WORK INSTRUCTIONS: Which lines in the records below contain the word "hostReturn"? Copy each one.

INFORMATION PROVIDED:
-- ==== Sys2Proof/Tests/Slice0.lean ====
section
/-! SUPPORT. The tests: well-formedness refuses ill-formed terms; the words of the encodings decode; single steps; and for every
obligation with hypotheses, states and operands that meet them (`met_<Obligation>`, one theorem per group of clauses). The kernel
evaluates the states; none of the free values of Config is looked at. -/

namespace Sys2Proof.Tests
open Sys2Proof Sys2Proof.Machine
-- One theorem after the other: elaborating the kernel evaluations side by side takes a thread and its stack for each.
set_option Elab.async false

/-! ## Well-formedness: each check refuses an ill-formed term -/

/-- Shift immediates stop at 63; a bit field ends within the word (R71, R73). -/
theorem test_wf_immediates : [Instr.shli 1 2 64, .shri 1 2 64, .sari 1 2 0xFFFF, .bext 1 2 60 4, .bins 1 2 63 1].all
    (fun i => !i.wfIn .c) = true := by decide
/-- Scopes 6 and 7, a scope with order none, and orders that a function does not take (R13, R44, R78, R120, R146). -/
theorem test_wf_orders : [Instr.amoadd 1 2 3 6 3, .amoadd 1 2 3 1 0, .amocas 1 2 3 7 1, .fset 1 2 1 1, .fclr 1 2 1 3, .ftest 1 2 3 1 2, .ftas 1 2 3 6 3,
    .fwait 1 2 1 2, .fwaitc 1 2 1 3, .waita 1 2 3 1 2, .xcopy 1 2 3 2 0 0, .xwaitc 1 2 1 2, .phase 1 1 0, .phase 1 0 1, .pharr 1 2 1 1,
    .phwait 1 2 1 2, .pharr 1 2 0 2, .fence 0 0, .rels 1 2 6, .acqs 1 2 7].all (fun i => !i.wfIn .c) = true := by decide
/-- Targets, queues and n registers that do not exist (R82, R88, R95). -/
theorem test_wf_targets : [Instr.trun 0 1 2, .trun 4 1 2, .tbase 2 1 3, .tbase 1 1 16, .tstop 0, .twait 4, .tcut 1 0, .tstat 1 4, .tkput 1 3, .tkget 1 6,
    .tkget 1 10, .tkcnt 1 12, .tkreset 1 2 12, .setn 8 1].all (fun i => !i.wfIn .c) = true := by decide
/-- Queues that are not the sequencer's, registers beyond their file, an entry of the other sequencer (R46, R47, R50). -/
theorem test_wf_ls : [Instr.vld 5 0 1 1 0 0, .vld 0 3 1 1 0 0, .vlds 0 0 1 16 1, .vlds 0 0 1 1 16, .vldg 0 0 1 16 1, .pld 0 0 8 1 0 0, .vst 0 0 1 1 0 0,
    .aadd 0 0 16 1 1, .aadd 0 0 1 16 1, .aadd 0 0 1 1 16, .astep 0 0 1 0, .lnop 5 0].all (fun i => !i.wfIn .l) = true ∧
    [Instr.vst 3 0 1 1 0 0, .vsts 0 0 1 16 1, .vstg 0 0 1 1 16, .vstm 0 0 1 16 1, .pst 0 0 8 1 0 0, .est 0 3 1 1 1, .vld 0 0 1 1 0 0, .mald 0 0 0 1 1,
      .qbind 0 0 1 1 1, .pfb 0 0 1 1].all (fun i => !i.wfIn .s) = true := by decide
/-- Types, stream registers, register groups, predicate and field numbers of M (R46, R153, R159, R160, R164, R178, R186, R204). -/
theorem test_wf_m : [Instr.vcfg 0 0 11, .vadd 3 0 1 2 3 0 0, .vadd 0 4 1 2 3 0 0, .vadd 0 0 1 8 3 0 1, .vadd 0 0 1 2 8 0 2, .vabs 0 0 1 8 0 1, .vcmp 0 0 8 2 3 0 0,
    .vsfu 0 0 1 2 9 0 0, .vred 0 0 1 2 3 0 0, .vscan 0 0 1 2 3 0 0, .vzip 0 0 1 2 3 0 0, .vunzip 0 0 3 2 3 0 0, .vcvt 0 0 1 2 15 0 0, .vwmul 0 0 1 2 3 0 0,
    .vwadd 0 0 1 2 3 0 0, .vnarr 0 0 1 3 4 0 0, .vmxq 0 0 1 2 3 0 0, .vmxq 0 0 3 4 3 0 0, .vmxd 0 0 2 2 3 0 0, .vqpop 0 0 1 8 0 0].all
      (fun i => !i.wfIn .m) = true ∧
    [Instr.plog 0 0 8 1 1 0, .plog 0 0 1 8 1 0, .plog 0 0 1 1 8 0, .plog 0 0 1 1 1 7, .plog 0 0 1 1 1 4, .pcnt 0 0 8, .vtos 0 0 8 0 1, .mcfg 0 0 5 0,
    .mcfg 0 0 0 1, .mcfg 0 0 0 0x1800, .mcfg 0 0 0 0x300, .mcfg 0 0 1 0x400, .mcfg 0 0 3 0x80, .mcfg 0 0 4 0x20, .mma 0 0 1 1 0 0 0, .mdrain 0 0 10 1 1 0,
    .mdrain 0 0 1 4 1 0, .mdrain 0 0 1 1 4 0, .kmaskKmax 0 0 1 4, .kmaskKkeep 0 0 4 1 1, .kmaskKkeep 0 0 1 4 1, .kmaskKrange 0 0 4, .kmaskKclr 0 0 4,
    .kmaskKor 0 0 4 1, .kmaskKor 0 0 1 4, .kmaskKtop 0 0 8 1, .kmaskKtop 0 0 1 4, .kmaskKfromp 0 0 4 1, .kmaskKfromp 0 0 1 8, .epset 0 0 4 1 0,
    .epset 0 0 1 8 1].all (fun i => !i.wfIn .m) = true := by decide
/-- Rachis: a flag function and a scope that do not exist, a pass selector; an instruction of another map (R250, R254, R255). -/
theorem test_wf_maps : [Instr.hflag 1 2 1 3, .hflag 1 2 6 0, .hkv 1 2 0 2, .add 1 2 3].all (fun i => !i.wfIn .h) = true ∧ (Instr.hnop).wfIn .c = false ∧
    (Instr.cmove 1 2).wfIn .c = false ∧ (Instr.add 1 2 3).wfIn .g = false ∧ (Instr.flr).wfIn .c = false ∧ (Instr.illegal 0).wfIn .c = false := by decide

/-! ## Decoding: the words of the encodings of spec/opcode_table.json, one for each row that has one -/

/-- Each word decodes, in the map, to the instruction beside it. -/
def decodesTo (p : IMap) (l : List (W32 × Instr)) : Bool := l.all (fun e => (decode p e.1 none).toOption == some e.2)
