-- ==== Sys2Proof/Machine/Dispatch.lean ====
section
/-! DEFINITION. The meaning of every operation, one arm per constructor of Instr (30_encoding.md R104). -/

namespace Sys2Proof.Machine

def exec (i : Instr) (s : State) : Host.Outcome State Fault Refusal :=
  match i with
  | .reset => Sys2Proof.Machine.execReset s
  | .rxbyte b => Sys2Proof.Machine.execRxbyte b s
  | .rxclose => Sys2Proof.Machine.execRxclose s
  | .tick => Sys2Proof.Machine.execTick s
  | .nop => Sys2Proof.Machine.execNop s
  | .zclosed F => Sys2Proof.Machine.execZclosed F s
  | .zopen F => Sys2Proof.Machine.execZopen F s
  | .zrsvEc2 F => Sys2Proof.Machine.execZrsvEc2 F s
  | .zrsvEc3 F => Sys2Proof.Machine.execZrsvEc3 F s
  | .zrsvT1 F => Sys2Proof.Machine.execZrsvT1 F s
  | .zdrop F => Sys2Proof.Machine.execZdrop F s
  | .kevt F => Sys2Proof.Machine.execKevt F s
  | .stop => Sys2Proof.Machine.execStop s
  | .start => Sys2Proof.Machine.execStart s
  | .wrCfg v => Sys2Proof.Machine.execWrCfg v s
  | .wrTmo v => Sys2Proof.Machine.execWrTmo v s
  | .wrCamkey k v => Sys2Proof.Machine.execWrCamkey k v s
  | .wrCamdata k v => Sys2Proof.Machine.execWrCamdata k v s
  | .wrIgn a v => Sys2Proof.Machine.execWrIgn a v s
  | .rdCtrl => Sys2Proof.Machine.execRdCtrl s
  | .rdStatus => Sys2Proof.Machine.execRdStatus s
  | .rdCfg => Sys2Proof.Machine.execRdCfg s
  | .rdTmo => Sys2Proof.Machine.execRdTmo s
  | .rdBuf => Sys2Proof.Machine.execRdBuf s
  | .rdId => Sys2Proof.Machine.execRdId s
  | .rdCamkey k => Sys2Proof.Machine.execRdCamkey k s
  | .rdCamdata k => Sys2Proof.Machine.execRdCamdata k s
  | .rdRsvd a => Sys2Proof.Machine.execRdRsvd a s
  | .unpType F => Sys2Proof.Machine.execUnpType F s
  | .unpCode F => Sys2Proof.Machine.execUnpCode F s
  | .unpZone F => Sys2Proof.Machine.execUnpZone F s
  | .unpHours F => Sys2Proof.Machine.execUnpHours F s
  | .unpMinutes F => Sys2Proof.Machine.execUnpMinutes F s
  | .unpKey F => Sys2Proof.Machine.execUnpKey F s

end Sys2Proof.Machine
end

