-- ==== Sys2Proof/Machine/Core.lean ====
section
/-! DEFINITION. The machine as the host sees it. -/

def Sys2Proof.core : Host.Core :=
  { State := Sys2Proof.Machine.State
    Fault := Sys2Proof.Machine.Fault
    Refusal := Sys2Proof.Machine.Refusal
    step := Sys2Proof.Machine.step
    reset := Sys2Proof.Machine.State.reset }
end

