-- ==== Sys2Proof/Laws/Exec.lean ====
section
/-! SUPPORT. The arms of `exec` as equations, and what running a list of operations answers. -/

namespace Sys2Proof.Machine

section Arms

variable (s : State)

@[simp] theorem exec_reset : exec .reset s = .next (s.resetAll) := rfl
@[simp] theorem exec_rxbyte (b : Byte) : exec (.rxbyte b) s = .next (s.acceptByte b) := rfl
@[simp] theorem exec_rxclose : exec .rxclose s = .next (s.sourceClosed) := rfl
@[simp] theorem exec_tick : exec .tick s = .next (s.timebaseTick) := rfl
@[simp] theorem exec_nop : exec .nop s = .next s := rfl
@[simp] theorem exec_stop : exec .stop s = .next (s.stopRun) := rfl
@[simp] theorem exec_start : exec .start s = .next (s.startRun) := rfl
@[simp] theorem exec_wrCfg (v : Word32) : exec (.wrCfg v) s = .next (s.whileStarting (State.setCfg v)) := rfl
@[simp] theorem exec_wrTmo (v : Word32) : exec (.wrTmo v) s = .next (s.whileStarting (State.setTmo v)) := rfl
@[simp] theorem exec_wrCamkey (i : CamIndex) (v : Word32) :
    exec (.wrCamkey i v) s = .next (s.whileStarting (State.updateCam i (CamEntry.withKey v))) := rfl
@[simp] theorem exec_wrCamdata (i : CamIndex) (v : Word32) :
    exec (.wrCamdata i v) s = .next (s.whileStarting (State.updateCam i (CamEntry.withData v))) := rfl
@[simp] theorem exec_wrIgn (a : Addr) (v : Word32) : exec (.wrIgn a v) s = .next s := rfl
@[simp] theorem exec_rdCtrl : exec .rdCtrl s = .next (s.hostReturn (ctrlWord s)) := rfl
@[simp] theorem exec_rdStatus : exec .rdStatus s = .next (s.hostReturn (statusWord s)) := rfl
@[simp] theorem exec_rdCfg : exec .rdCfg s = .next (s.hostReturn (cfgWord s)) := rfl
@[simp] theorem exec_rdTmo : exec .rdTmo s = .next (s.hostReturn (tmoWord s)) := rfl
@[simp] theorem exec_rdBuf : exec .rdBuf s = .next (s.hostReturn (bufWord s)) := rfl
@[simp] theorem exec_rdId : exec .rdId s = .next (s.hostReturn (idWord s)) := rfl
@[simp] theorem exec_rdCamkey (i : CamIndex) : exec (.rdCamkey i) s = .next (s.hostReturn (camkeyWord s i)) := rfl
@[simp] theorem exec_rdCamdata (i : CamIndex) : exec (.rdCamdata i) s = .next (s.hostReturn (camdataWord s i)) := rfl
@[simp] theorem exec_rdRsvd (a : Addr) : exec (.rdRsvd a) s = .next (s.hostReturn (reservedWord a)) := rfl
@[simp] theorem exec_zclosed (F : Frame) :
    exec (.zclosed F) s = .next (s.emitFrame F (decodeEvent .bitfield F) (some (zoneIntent (frameZone F) 0))) := rfl
@[simp] theorem exec_zopen (F : Frame) :
    exec (.zopen F) s = .next (s.emitFrame F (decodeEvent .bitfield F) (some (zoneIntent (frameZone F) 1))) := rfl
@[simp] theorem exec_zrsvEc2 (F : Frame) :
    exec (.zrsvEc2 F) s = .next (s.emitFrame F (decodeEvent .bitfield F) none) := rfl
@[simp] theorem exec_zrsvEc3 (F : Frame) :
    exec (.zrsvEc3 F) s = .next (s.emitFrame F (decodeEvent .bitfield F) none) := rfl
@[simp] theorem exec_zrsvT1 (F : Frame) :
    exec (.zrsvT1 F) s = .next (s.emitFrame F (decodeEvent .bitfield F) none) := rfl
@[simp] theorem exec_zdrop (F : Frame) :
    exec (.zdrop F) s = .next (s.emitFrame F (decodeEvent .bitfield F) none) := rfl
@[simp] theorem exec_kevt (F : Frame) :
    exec (.kevt F) s = .next (s.emitFrame F (decodeEvent .codeBytes F) ((camLookup s.cam (frameW0 F)).map tableIntent)) := rfl
@[simp] theorem exec_unpType (F : Frame) :
    exec (.unpType F) s = .next (s.drive { s.unp with typeBit := if s.layout = .bitfield then frameType F else 0 }) := rfl
@[simp] theorem exec_unpCode (F : Frame) :
    exec (.unpCode F) s = .next (s.drive { s.unp with eventCode := if s.layout = .bitfield then frameCode F else 0 }) := rfl
@[simp] theorem exec_unpZone (F : Frame) :
    exec (.unpZone F) s = .next (s.drive { s.unp with zone := if s.layout = .bitfield then frameZone F else 0 }) := rfl
@[simp] theorem exec_unpHours (F : Frame) :
    exec (.unpHours F) s = .next (s.drive { s.unp with hours := frameHours F }) := rfl
@[simp] theorem exec_unpMinutes (F : Frame) :
    exec (.unpMinutes F) s = .next (s.drive { s.unp with minutes := frameMinutes F }) := rfl
@[simp] theorem exec_unpKey (F : Frame) :
    exec (.unpKey F) s = .next (s.drive { s.unp with
      key := if s.layout = .codeBytes then eventKey (frameByte0 F) (frameByte1 F) else 0 }) := rfl

end Arms

/-! ## Running operations in order -/

@[simp] theorem runOps_nil (s : State) : runOps [] s = .next s := rfl

theorem runOps_cons_next {i : Instr} {s t : State} (h : exec i s = .next t) (is : List Instr) :
    runOps (i :: is) s = runOps is t := by
  simp [runOps, h]

theorem runOps_singleton (i : Instr) (s : State) : runOps [i] s = exec i s := by
  cases h : exec i s <;> simp [runOps, h]

theorem runOps_append {is : List Instr} (js : List Instr) {s t : State} (h : runOps is s = .next t) :
    runOps (is ++ js) s = runOps js t := by
  induction is generalizing s with
  | nil => simp only [runOps_nil, Host.Outcome.next.injEq] at h; simp [h]
  | cons i is ih =>
    simp only [runOps, List.cons_append] at h ⊢
    split at h
    · exact ih h
    · cases h
    · cases h

theorem step_eq_runOps (s : State) : step s = runOps s.fetchOps s.beginCycle := rfl

end Sys2Proof.Machine
end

SOLVED EXERCISE:
@[simp] theorem exec_rdCtrl : exec .rdCtrl s = .next (s.hostReturn (ctrlWord s)) := rfl
@[simp] theorem exec_rdStatus : exec .rdStatus s = .next (s.hostReturn (statusWord s)) := rfl
@[simp] theorem exec_rdCfg : exec .rdCfg s = .next (s.hostReturn (cfgWord s)) := rfl
@[simp] theorem exec_rdTmo : exec .rdTmo s = .next (s.hostReturn (tmoWord s)) := rfl
@[simp] theorem exec_rdBuf : exec .rdBuf s = .next (s.hostReturn (bufWord s)) := rfl
@[simp] theorem exec_rdId : exec .rdId s = .next (s.hostReturn (idWord s)) := rfl
@[simp] theorem exec_rdCamkey (i : CamIndex) : exec (.rdCamkey i) s = .next (s.hostReturn (camkeyWord s i)) := rfl
@[simp] theorem exec_rdCamdata (i : CamIndex) : exec (.rdCamdata i) s = .next (s.hostReturn (camdataWord s i)) := rfl
@[simp] theorem exec_rdRsvd (a : Addr) : exec (.rdRsvd a) s = .next (s.hostReturn (reservedWord a)) := rfl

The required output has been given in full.